→ To do:
Look through the records below for the line with "requester := 26" and the line with "let rx := sumNat", then return those lines and all lines between, exactly.

(Beginning of Listed records)

/-- A READ: RESULT_LEN bytes are read and returned (R378, R479). -/
def State.remoteRead (s : State) (p : Nat) (half : Bool) (k vc node : Nat) (body : List Byte) : State :=
  let oh := body.take 32
  let n := fieldLE oh 0x19 3
  match s.startRecv k vc oh with
  | none => s
  | some (s0, r) =>
    let refuse (t : State) (step : Nat) : State := (t.countRefused (fieldLE oh 2 2) step).respond (r.refuse step) []
    match s0.remoteMapping p half node oh 0 n true with
    | .inl step => refuse s0 step
    | .inr m =>
      let a := m.addr (fieldLE oh 0x10 8)
      if !s0.extentOk (26 + entryHome (s.peerEntry k)) m.context a (a + n - 1 : Nat) (permRead ||| permRemote) then refuse s0 6
      else if a % 64 ≠ 0 ∨ n % 64 ≠ 0 then s0.respond { r with status := 2, detail := 2 } []
      else
        match s0.ctxFetch m.context 0 a n with
        | (t, 0, bs) => t.respond { r with ctx := m.context } bs
        | (t, 1, _) => refuse t 7
        | (t, _, _) => t.respond { r with status := 3 } []

/-- The PERM bit that admits a row operation or INVOKE (R481). -/
def permOfOp (op : Nat) : Nat :=
  match op with
  | 2 => 0
  | 3 => 1
  | 4 | 5 => 3
  | _ => 2

/-- A packet of a row operation or INVOKE: from the assembled cells of its LAST packet, the request of the same name goes where the
engine's bay map copy routes the row (R479). The copy answers a read of a row past a direct table, or of a lost bay, with the default row (R223, R311). -/
def State.remoteRowOp (s : State) (p : Nat) (half : Bool) (k vc node : Nat) (body : List Byte) : State :=
  let oh := body.take 32
  let data := body.drop 32
  let op := fieldLE oh 0 1
  match s.startRecv k vc oh with
  | none => s
  | some (s0, r0) =>
    let r1 := { r0 with data := r0.data ++ data, cells := r0.cells + packetCells data.length }
    if !(fieldLE oh 1 1).testBit 1 then s0.putRecv r1
    else
      let h := r1.header
      match s0.remoteMapping p half node h (permOfOp op) 0 false with
      | .inl step => (s0.countRefused (fieldLE h 2 2) step).respond (r1.refuse step) []
      | .inr m =>
        let engine := entryHome (s.peerEntry k)
        let q := (s0.partOfCtx m.context).getD 8
        let table := fieldLE h 6 2
        let row := fieldLE h 0x10 8
        let lookup := op == 2 || op == 6
        match (s0.planOf q).bind (fun pl => (pl.tableOf table).map (fun t => (pl, t))) with
        | none => s0.respond { r1 with status := 2, detail := 2 } []
        | some (pl, t) =>
          match s0.routeRow (26 + engine) q table row lookup false with
          | none =>
            let lost := s0.homeLost q table row && decide (t.kind < 2)
            if op = 2 ∧ (lost ∨ (t.kind = 0 ∧ t.rows ≤ row)) then
              s0.respond { r1 with ctx := m.context, marks := r1.marks ||| 1 } ((pl.defaultOf table).take (fieldLE h 0x19 3))
            else s0.respond (if lost then { r1 with status := 3 } else { r1 with status := 2, detail := 2 }) []
          | some g =>
            let kind := if op = 2 then 2 else if op = 3 then 3 else if op = 4 then 4 else if op = 5 then 5 else 6
            let req : GReq :=
              { kind := kind, ctx := m.context, cls := fieldLE h 0x1D 1, pinned := false, system := false, forwarded := false, marker := false
                table := table, slot := fieldLE h 0x1C 1, part := 0, tag := r1.serial % 2 ^ 32, epoch := 0, target := row
                requester := 26 + engine, stride := 2050, returnAddr := 0, payload := r1.data }
            ((s0.chargeLink m.context r1.data.length).putRecv { r1 with ctx := m.context, waiting := true, data := [] }).send (.request g req)
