/-! ### Entries (R461, R464, R487) -/

/-- Whether a function owns a context's partition. -/
def State.ownsCtx (s : State) (f c : Nat) : Bool :=
  match s.partOfCtx c with
  | some p => s.ownsPart f p
  | none => false

/-- The valid peers that name a path entry. -/
def State.pathUsers (s : State) (n : Nat) : List Nat :=
  (List.range 128).filter (fun k => entryValid (s.peerEntry k) && (peerPaths (s.peerEntry k)).any (fun x => x.2 == n))

/-- Whether a function reads an entry (R461, R487). -/
def State.ownsEntry (s : State) (f kind n : Nat) : Bool :=
  match kind with
  | 0 => s.ownsCtx f (entryCtx (s.peerEntry n))
  | 1 => (s.pathUsers n).all (fun k => s.ownsCtx f (entryCtx (s.peerEntry k)))
  | _ => s.ownsCtx f (entryCtx (s.ringEntry n))

/-- The LINK number of LINK_CREDITS for a path's port (R58, R463). -/
def pathLink (e : List Byte) : Nat := (if pathHalf e then 0x28 else 0x20) + pathPort e

/-- Whether the credits of a peer's context cover its valid peers, the new one among them (R464). -/
def State.peerCreditsOk (s : State) (k : Nat) (pe : List Byte) : Bool :=
  let c := entryCtx pe
  let entry (j : Nat) : List Byte := if j = k then pe else s.peerEntry j
  let peers := (List.range 128).filter (fun j => entryValid (entry j) && entryCtx (entry j) == c)
  let links (j : Nat) : List Nat := (peerPaths (entry j)).map (fun x => pathLink (s.pathEntry x.2))
  match s.partOfCtx c with
  | none => false
  | some p =>
    match s.planOf p with
    | none => false
    | some pl =>
      (List.range 8).all (fun vc => (List.range 16).all (fun l =>
        let link := 0x20 + l
        let mine := pl.linkCredits.filter (fun x => x.context + s.ctxBase p == c && x.link == link && x.vc == vc)
        let tx := sumNat ((peers.filter (fun j => (peerVcs (entry j)).contains vc && (links j).head? == some link)).map (fun j => fieldLE (entry j) 8 2))
        let rx := sumNat ((peers.filter (fun j => (peerVcs (entry j)).contains vc && (links j).contains link)).map (fun j => fieldLE (entry j) 0x0A 2))
        decide (tx ≤ sumNat (mine.map (fun x => x.credits0))) && decide (rx ≤ sumNat (mine.map (fun x => x.credits1)))))

/-- A peer entry's fields are in range (R460, R461, R463). -/
def State.peerFieldsOk (s : State) (pe : List Byte) : Bool :=
  let paths := peerPaths pe
  let half := paths.any (fun x => (s.eth (pathPort (s.pathEntry x.2))).mode == 2)
  let top := if half then 248 else 496
  let cells (n : Nat) : Bool := decide (17 ≤ n) && decide (n ≤ top)
  let node := fieldLE pe 4 4
  decide (fieldLE pe 0 1 < 4) && decide (fieldLE pe 2 1 < 128) && fieldLE pe 3 1 != 0 && node != 0 && node != 0xFFFFFFFF &&
    cells (fieldLE pe 8 2) && cells (fieldLE pe 0x0A 2) && (peerPath pe 0).isSome && allZero (pe.drop 0x10) &&
    paths.all (fun x => entryValid (s.pathEntry x.2))

/-- Every port that a peer's paths name is held by its partition (R461). -/
def State.peerPortsHeld (s : State) (pe : List Byte) : Bool :=
  match s.partOfCtx (entryCtx pe) with
  | some p => (peerPaths pe).all (fun x => let e := s.pathEntry x.2
      s.holdsPort p (pathPort e) (pathHalf e))
  | none => false

/-- A path entry's fields are in range (R460). -/
def State.pathFieldsOk (s : State) (e : List Byte) : Bool :=
  decide (fieldLE e 0 1 < 16) && pathEncap e != 3 && decide (fieldLE e 1 1 < 16) && (!pathHalf e || (s.eth (pathPort e)).mode == 2) &&
    decide (fieldLE e 2 2 < 4096) && allZero ((e.drop 0x0A).take 6) && allZero (e.drop 0x20) &&
    (pathEncap e != 1 || allZero ((e.drop 0x14).take 12))

/-- A ring entry's fields are in range (R475). -/
def State.ringFieldsOk (s : State) (n : Nat) (e : List Byte) : Bool :=
  let p := (s.partOfCtx (entryCtx e)).getD 8
  let slots := 2 ^ fieldLE e 2 1
  let copy := 26 + entryHome e
  let rw := permRead ||| permWrite
  let fits (a len : Nat) : Bool := s.extentOk copy (entryCtx e) a (a + len - 1 : Nat) rw &&
    (match s.planSegment (entryCtx e) (a / 2 ^ 48) with
     | some g => decide (g.policy ≤ 1)
     | none => false)
  let home := ((List.range 128).filter (fun j => j != n && entryValid (s.ringEntry j) && entryHome (s.ringEntry j) == entryHome e)).length
  decide (fieldLE e 0 1 < 4) && decide (6 ≤ fieldLE e 2 1) && decide (fieldLE e 2 1 ≤ 12) && fieldLE e 3 1 == 0 && fieldLE e 6 2 == 0 &&
    (fieldLE e 4 2 == 0xFFFF || decide (fieldLE e 4 2 < s.semCount p)) && fieldLE e 8 8 % 64 == 0 && fieldLE e 0x10 8 % 16 == 0 &&
    allZero (e.drop 0x18) && (!entryValid e || (fits (fieldLE e 8 8) (64 * slots) && fits (fieldLE e 0x10 8) (16 * slots) && decide (home < 64)))

/-- The transport's data registers as an entry. -/
def IgtRegs.entry (r : IgtRegs) : List Byte := (List.range 16).flatMap (fun n => natLE 4 (Tbl.get 0 r.data n).toNat)
/-- RESULT of IGT_ENTRY_SELECT (R461). -/
def State.entryResult (s : State) (n : Nat) : State := s.updIgt (fun r => { r with selResult := BitVec.ofNat 3 n })
/-- A write of IGT_ENTRY_SELECT sets KIND and INDEX. -/
def State.entrySelect (s : State) (value : Word32) : State :=
  s.updIgt (fun r => { r with selKind := BitVec.ofNat 2 value.toNat, selIndex := BitVec.ofNat 8 (value.toNat / 4), selResult := 0 })

/-- Clearing VALID of a peer: every operation queued or in flight completes with ABORTED, and its cells are freed (R461). -/
def State.closePeer (s : State) (k : Nat) : State :=
  let s1 := (List.range 8).foldl (fun s v => (s.stream k v).ops.foldl (fun s o => s.endOp k v o 4) s) s
  let s2 := (List.range 8).foldl (fun s v => s.updStream k v (fun _ => streamReset)) s1
  let recv := s2.links.recv.filterMap (fun (r : RecvOp) => if r.peer ≠ k then some r else if r.waiting then some { r with drop := true } else none)
  { s2 with links := { s2.links with recv := recv, peers := Tbl.set peerReset s2.links.peers k peerReset } }

/-- An entry write that R461 has admitted, by kind. -/
def State.applyEntry (s : State) (kind n : Nat) (e : List Byte) : State :=
  match kind with
  | 0 =>
    let s1 := if entryValid (s.peerEntry n) then s.closePeer n else s
    { s1 with links := { s1.links with peerEntries := putEntry s1.links.peerEntries n e } }
  | 1 =>
    let s1 := { s with links := { s.links with pathEntries := putEntry s.links.pathEntries n e } }
    s1.failPaths (fun x => x == n)
  | _ =>
    { s with links := { s.links with ringEntries := putEntry s.links.ringEntries n e, rings := Tbl.set ringReset s.links.rings n ringReset } }

/-- IGT_ENTRY_READ: the READ bit copies an entry into IGT_ENTRY_DATA; one that the function does not own reads 0 (R487). -/
def execIgtEntryRead (f : Nat) (value : Word32) (s : State) : Answer :=
  onBar0 f s (fun s =>
    let s1 := s.entrySelect value
    if !value.getLsbD 10 then .next s1
    else
      let kind := value.toNat % 4
      let n := value.toNat / 4 % 256
      let e := if kind = 3 ∨ (kind ≠ 1 ∧ 128 ≤ n) ∨ !s.ownsEntry f kind n then []
        else if kind = 0 then s.peerEntry n else if kind = 1 then s.pathEntry n else s.ringEntry n
      let words := (List.range 16).map (fun i => BitVec.ofNat 32 (fieldLE e (4 * i) 4))
      .next ((s1.updIgt (fun r => { r with data := Tbl.setRun 0 r.data 0 words })).entryResult 1))

/-- IGT_ENTRY_WRITE: the WRITE bit applies IGT_ENTRY_DATA as an entry, or reports why not: NOT_OWNER, IN_USE, BAD, NO_CREDITS (R461,
R464). -/
def execIgtEntryWrite (f : Nat) (value : Word32) (s : State) : Answer :=
  onBar0 f s (fun s =>
    let s1 := s.entrySelect value
    if !value.getLsbD 11 then .next s1
    else
      let kind := value.toNat % 4
      let n := value.toNat / 4 % 256
      let e := s.links.regs.entry
      let result : Nat :=
        match kind with
        | 0 =>
          if 128 ≤ n then 3
          else if !s.ownsCtx f (entryCtx e) ∨ (entryValid (s.peerEntry n) ∧ !s.ownsCtx f (entryCtx (s.peerEntry n))) then 2
          else if entryValid (s.peerEntry n) ∧ entryValid e then 5
          else if !s.peerFieldsOk e ∨ !s.peerPortsHeld e then 3
          else if entryValid e ∧ !s.peerCreditsOk n e then 4 else 1
        | 1 =>
          let users := s.pathUsers n
          let held := users.all (fun k => match s.partOfCtx (entryCtx (s.peerEntry k)) with
            | some p => s.holdsPort p (pathPort e) (pathHalf e)
            | none => false)
          if !users.all (fun k => s.ownsCtx f (entryCtx (s.peerEntry k))) then 2
          else if !entryValid e ∧ !users.isEmpty then 5
          else if !s.pathFieldsOk e ∨ !held then 3
          else
            let t := { s with links := { s.links with pathEntries := putEntry s.links.pathEntries n e } }
            if users.all (fun k => t.peerCreditsOk k (s.peerEntry k)) then 1 else 4
        | 2 =>
          if 128 ≤ n then 3
          else if !s.ownsCtx f (entryCtx e) ∨ (entryValid (s.ringEntry n) ∧ !s.ownsCtx f (entryCtx (s.ringEntry n))) then 2
          else if !s.ringFieldsOk n e then 3 else 1
        | _ => 3
      .next ((if result = 1 then s1.applyEntry kind n e else s1).entryResult result))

(End of Listed records)

→ Finished task:
                requester := 26 + engine, stride := 2050, returnAddr := 0, payload := r1.data }
            ((s0.chargeLink m.context r1.data.length).putRecv { r1 with ctx := m.context, waiting := true, data := [] }).send (.request g req)
/-! ### Entries (R461, R464, R487) -/

/-- Whether a function owns a context's partition. -/
def State.ownsCtx (s : State) (f c : Nat) : Bool :=
  match s.partOfCtx c with
  | some p => s.ownsPart f p
  | none => false

/-- The valid peers that name a path entry. -/
def State.pathUsers (s : State) (n : Nat) : List Nat :=
  (List.range 128).filter (fun k => entryValid (s.peerEntry k) && (peerPaths (s.peerEntry k)).any (fun x => x.2 == n))

/-- Whether a function reads an entry (R461, R487). -/
def State.ownsEntry (s : State) (f kind n : Nat) : Bool :=
  match kind with
  | 0 => s.ownsCtx f (entryCtx (s.peerEntry n))
  | 1 => (s.pathUsers n).all (fun k => s.ownsCtx f (entryCtx (s.peerEntry k)))
  | _ => s.ownsCtx f (entryCtx (s.ringEntry n))

/-- The LINK number of LINK_CREDITS for a path's port (R58, R463). -/
def pathLink (e : List Byte) : Nat := (if pathHalf e then 0x28 else 0x20) + pathPort e

/-- Whether the credits of a peer's context cover its valid peers, the new one among them (R464). -/
def State.peerCreditsOk (s : State) (k : Nat) (pe : List Byte) : Bool :=
  let c := entryCtx pe
  let entry (j : Nat) : List Byte := if j = k then pe else s.peerEntry j
  let peers := (List.range 128).filter (fun j => entryValid (entry j) && entryCtx (entry j) == c)
  let links (j : Nat) : List Nat := (peerPaths (entry j)).map (fun x => pathLink (s.pathEntry x.2))
  match s.partOfCtx c with
  | none => false
  | some p =>
    match s.planOf p with
    | none => false
    | some pl =>
      (List.range 8).all (fun vc => (List.range 16).all (fun l =>
        let link := 0x20 + l
        let mine := pl.linkCredits.filter (fun x => x.context + s.ctxBase p == c && x.link == link && x.vc == vc)
        let tx := sumNat ((peers.filter (fun j => (peerVcs (entry j)).contains vc && (links j).head? == some link)).map (fun j => fieldLE (entry j) 8 2))
        let rx := sumNat ((peers.filter (fun j => (peerVcs (entry j)).contains vc && (links j).contains link)).map (fun j => fieldLE (entry j) 0x0A 2))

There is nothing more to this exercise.